- [Aim of the task] For the records that follow, say how many lines have the word "theorem" in them. Write the number and nothing more.

- [Collection entries]
━━━━━━━━━━━━━━━━

/-- The next states of a step, one constructor per transaction and two for a Cycle. -/
inductive Stepped (s : State) : State → Prop
  | reset (h : s.pending.head? = some .reset) : Stepped s s.afterTake.resetCore
  | load (bytes : List Byte) : Stepped s (s.afterTake.load bytes)
  | refused (h : s.status = .halted) : Stepped s { s.afterTake with result := .refusedHalted }
  | ran {t : State} (rnd : Byte) (h : s.status = .running) (ht : runningCycle rnd s.afterTake = .next t) : Stepped s t
  | tick : Stepped s s.afterTake.tick
  | setKey (k : KeyIdx) (p : Bool) : Stepped s (s.afterTake.setKey k p)
  | observe (what : Observable) : Stepped s (s.afterTake.observe what)

theorem head?_of_nextTransaction_reset {s : State} (h : nextTransaction s = .reset) :
    s.pending.head? = some .reset := by
  rw [nextTransaction] at h
  split at h
  · rename_i hp; rw [hp, h]; rfl
  · cases h

/-- The inversion of `step`. -/
theorem step_inv {s t : State} (h : step s = .next t) : Stepped s t := by
  rw [step, takeTransaction_eq] at h
  cases hx : nextTransaction s with rw [hx] at h
  | reset => cases h; exact .reset (head?_of_nextTransaction_reset hx)
  | load bytes => cases h; exact .load bytes
  | cycle rnd =>
    cases hst : s.status with
    | running => exact .ran rnd hst ((cycle_running (s := s.afterTake) hst rnd).symm.trans h)
    | halted => cases (cycle_halted (s := s.afterTake) hst rnd).symm.trans h; exact .refused hst
  | tick => cases h; exact .tick
  | setKey k p => cases h; exact .setKey k p
  | observe what => cases h; exact .observe what

/-- A Load writes memory and its answer only. -/
theorem load_fixedParts (s : State) (bytes : List Byte) : FixedParts s (s.load bytes) := by
  rcases Nat.lt_or_ge 3584 bytes.length with h | h
  · rw [load_tooLarge s h]; exact ⟨rfl, rfl, rfl, rfl, rfl, rfl, rfl, rfl, rfl⟩
  · rw [load_fits s h]; exact ⟨rfl, rfl, rfl, rfl, rfl, rfl, rfl, rfl, rfl⟩

theorem load_memCanonical {s : State} (hs : s.MemCanonical) (bytes : List Byte) : (s.load bytes).MemCanonical := by
  rcases Nat.lt_or_ge 3584 bytes.length with h | h
  · rw [load_tooLarge s h]; exact hs
  · have hw := writeBytes_wf bytes hs (a := 0x200) (by omega)
    rw [writeBytes_eq] at hw
    rw [load_fits s h]; exact hw

/-- Every step keeps the parameters and a set mark, and takes the head off the schedule. -/
theorem Stepped.keeps {s t : State} (h : Stepped s t) :
    t.params = s.params ∧ (s.condSeen = true → t.condSeen = true) ∧ t.pending = s.pending.tail := by
  cases h with
  | load bytes =>
    have hl := load_fixedParts s.afterTake bytes
    exact ⟨hl.params, hl.condSeen.trans, hl.pending⟩
  | ran rnd _ ht =>
    obtain ⟨u, hu, rfl | ⟨c, rfl⟩⟩ := runningCycle_inv ht
    · exact ⟨hu.fixed.params, hu.fixed.condSeen.trans, hu.fixed.pending⟩
    · exact ⟨hu.fixed.params, fun _ => rfl, hu.fixed.pending⟩
  | reset | refused | tick | setKey | observe => exact ⟨rfl, id, rfl⟩

/-! ### Reset -/

section
variable (base : FontBase)

theorem fontData_length : fontData.length = 80 := rfl

theorem background_font {k : Nat} (hk : k < 80) :
    Memory.background base (base.val + k) = specFont.getD k 0x00#8 := by
  have hb := base.isLt
  rw [Memory.background, if_neg (by simp only [Config.programStart]; omega), if_pos (by omega), Nat.add_sub_cancel_left]
  rfl

theorem background_outside {a : Nat} (ha : a < base.val ∨ base.val + 80 ≤ a) : Memory.background base a = 0x00#8 := by
  rw [Memory.background]
  split
  · rfl
  · split
    · exact List.getD_eq_default _ _ (by rw [fontData_length]; omega)
    · rfl

end

/-- Every piece of state the spec gives stands at its value of 10_state.md R35, under any parameters. -/
theorem resetWith_atResetValues (p : Params) : (State.resetWith p).AtResetValues specFont := by
  refine ⟨⟨fun r => Vector.getElem_replicate _, rfl, rfl, rfl, fun k => Vector.getElem_replicate _, rfl, rfl,
    pixel_clear, fun k => Vector.getElem_replicate _, rfl, rfl, rfl, rfl⟩, ?_, nofun, ?_⟩
  · exact fun k hk => background_font p.fontBase hk
  · exact fun a ha _ => background_outside p.fontBase ha

/-! ### What a program cannot see -/

/-- An answer, its next state as a program sees it. -/
def seenAnswer : Answer → Answer
  | .next t => .next t.seenByProgram
  | .fault f => .fault f
  | .refused r => .refused r

section
variable (s : State)

theorem skipIf_seenByProgram (b : Bool) :
    (s.seenByProgram.skipIf b).seenByProgram = (s.skipIf b).seenByProgram := by
  cases b <;> rfl

theorem popPc_seenByProgram : s.seenByProgram.popPc.state.seenByProgram = s.popPc.state.seenByProgram := by
  by_cases h : 0 < s.sp.val
  · rw [popPc_done h, popPc_done (s := s.seenByProgram) h]; rfl
  · have h0 : s.sp.val = 0 := by omega
    rw [popPc_raised h0, popPc_raised (s := s.seenByProgram) h0]; rfl

theorem execCall_seenByProgram (nnn : Imm12) :
    seenAnswer (execCall nnn s.seenByProgram) = seenAnswer (execCall nnn s) := by
  by_cases h : s.sp.val < 16
  · rw [execCall, execCall, push_done s.pc _ h, push_done (s := s.seenByProgram) _ _ h]; rfl
  · have h16 : s.sp.val = 16 := by omega
    rw [execCall, execCall, push_raised s.pc _ h16, push_raised (s := s.seenByProgram) _ _ h16]; rfl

━━━━━━━━━━━━━━━━

- [Expected answer] 12